- Active: 1941–1944
- Disbanded: 14 October 1944
- Country: United Kingdom
- Branch: British Army
- Type: Armoured car regiment
- Role: Reconnaissance
- Part of: Royal Armoured Corps

Commanders
- Notable commanders: Col Claude Lancaster, MP

= 112th Regiment Royal Armoured Corps =

The 112th Regiment Royal Armoured Corps (Foresters) (112 RAC) was an armoured car regiment of the British Army's Royal Armoured Corps during the Second World War.

==Origin==
112th Regiment RAC was formed on 1 November 1941 by the conversion to the armoured car role of the 9th Battalion, Sherwood Foresters (Nottinghamshire and Derbyshire Regiment). This was an infantry battalion raised in 1939 that had seen action at the Battle of Dunkirk, originally as part of 139th Brigade of 46th Infantry Division, and had since been serving in the lorried infantry role in the Support Group of 1st Armoured Division. The battalion had been under orders to accompany 1st Armoured to the Middle East, but these were cancelled and the men returned their tropical uniforms to store.

In common with other infantry battalions transferred to the Royal Armoured Corps, 112's personnel would have continued to wear their Foresters cap badge on the black beret of the Royal Armoured Corps, and the regiment continued to add the parenthesis '(Foresters)' after the RAC title. The first commanding officer was Lieutenant Colonel Claude Lancaster, a Member of Parliament and Reserve officer who had raised 9th Foresters and commanded it at Dunkirk. He was made an Honorary Colonel in the Royal Armoured Corps when his term of command ended.

==Service==
112 RAC was assigned to the newly formed 42nd Armoured Division as its armoured car regiment. The regiment's initial equipment was the Bison concrete armoured lorry with extemporised armour and Standard Beaverette armoured cars handed over by 42nd Division's Reconnaissance Regiment, with Daimler Dingo scout cars as armoured command vehicles.

112 RAC left 42nd Division in February 1943 and later became a draft-finding unit for other armoured car regiments fighting in the Normandy Campaign. One of the regiment's last duties was to carry out trials on the 95 mm gun version of the Harry Hopkins light tank, even though no-one in the regiment had ever seen a 95 mm gun.

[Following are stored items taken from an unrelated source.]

-- ==== Sys2Proof/Safety.lean ====
section
/-! DEFINITION. What claims call a good state and a good step, and what they call an answered request. -/

namespace Sys2Proof.Machine
open Sys2Proof

/-- The canonical forms of the state: HBM's bytes, the registers, and the tables of the host side and of TRG. -/
def State.canonical (s : State) : Bool :=
  Memory.wf s.mem.hbm && Map.wf s.regs && Map.wf s.host.fns && Map.wf s.host.ports && Map.wf s.host.spokes &&
  Map.wf s.host.queues && Map.wf s.host.ops && Map.wf s.host.reqs && Map.wf s.trg.counters && Map.wf s.trg.entries

/-- R491, R492: what no command may undo on the fuses: the words burned at the factory stay, the security version numbers
only rise, a bit that is blown stays blown, and an anchor or password hash that is not zero keeps its value. -/
def Fuses.kept (a b : Fuses) : Prop :=
  b.serial = a.serial ∧ b.fwAnchor = a.fwAnchor ∧ b.fwRevoke = a.fwRevoke ∧
  a.svnStandby ≤ b.svnStandby ∧ a.svnRoot ≤ b.svnRoot ∧ a.svnService ≤ b.svnService ∧
  (∀ i, bit a.dbgRevoke i = true → bit b.dbgRevoke i = true) ∧
  (a.pwdDisable = true → b.pwdDisable = true) ∧ (a.customerLock = true → b.customerLock = true) ∧
  (a.pwdHash.any (· != 0) = true → b.pwdHash = a.pwdHash) ∧
  (∀ i x, Map.get a.dbgAnchor i = some x → x.any (· != 0) = true → Map.get b.dbgAnchor i = some x)

/-- A step that stops: with a fault or a refusal. -/
def stops (s : State) : Prop := ∀ t, step s ≠ .next t

/-- Every command that waits is well formed. -/
def State.commandsWf (s : State) : Bool := s.pending.all Instr.wf

/-- R14, R153, R154, R156, R157: the response page of function `f` holds a response: its status, its payload and
whether the command goes on after it; DONE is set and no request is outstanding. -/
def State.responded (t : State) (f : Nat) (st : Status) (p : Bytes) (async : Bool) : Prop :=
  (t.fn f).mb.outstanding = false ∧ (t.fn f).mb.resp = p ∧ bits (t.fn f).mb.hdr1 15 0 = st.code ∧
  bit (t.fn f).mb.hdr1 16 = true ∧ bit (t.fn f).mb.hdr1 17 = async

/-- The state `t` is the state `u` with a response written to the mailbox of function `f`.  Besides that mailbox, what
may differ is one latency histogram of the mailbox class (R601), the messages held for `f`, and what has been sent. -/
def State.answered (u t : State) (f : Nat) (st : Status) (p : Bytes) (async : Bool := false) : Prop :=
  t.responded f st p async ∧ (∀ g, g ≠ f → t.fn g = u.fn g) ∧
  t.fn f = { u.fn f with mb := (t.fn f).mb, pba := (t.fn f).pba, msiPend := (t.fn f).msiPend } ∧
  (∀ off, (∀ b, b < 32 → off ≠ aHist 7 b) → t.rget off = u.rget off) ∧
  t = { u with regs := t.regs, out := t.out, host.fns := t.host.fns }

/-- The state `t` is the state `s` with one object handed to the journal, and the response that awaits its commit. -/
def State.journalled (s t : State) (type key : Nat) (del : Bool) (body : Bytes) (w : Option JWait) : Prop :=
  t = { s with fwm.jpend := s.fwm.jpend ++
    [{ type := type, key := key, delete := del, parts := jParts (body.length / 208) body, wait := w }] }

/-- R284, R296, R297: a work request of operation `o` has joined connection `c`, which was `k`: its record is the last,
its packets have taken their PSNs modulo `m`, and the operation is marked. -/
def State.workJoined (t : State) (c o : Nat) (k : Conn) (w : Work) (m : Nat) : Prop :=
  ∃ k', t.conn c = some k' ∧ k'.works = k.works ++ [w] ∧ k'.psn = (k.psn + w.count) % m ∧
    (t.op o).map Op.posted = some true

end Sys2Proof.Machine
end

Despite personal appeals from the commanding officer, Lieutenant Colonel A. G. Miller, DSO, to General Sir Miles Christopher Dempsey commanding the British Second Army in North-western Europe, and from Colonel Lancaster to the War Office, to allow the unit to go overseas, 112 RAC ceased to exist on 14 October 1944, when it reverted to the title of 9th Foresters, which was placed in suspended animation. The last entry in the War Diary notes:
The history of this Regiment is a pure example of the complete inefficiency of 'A' Branch at the War Office, in as much as many hundreds of officers and men have wasted valuable years of their lives training for precisely nothing.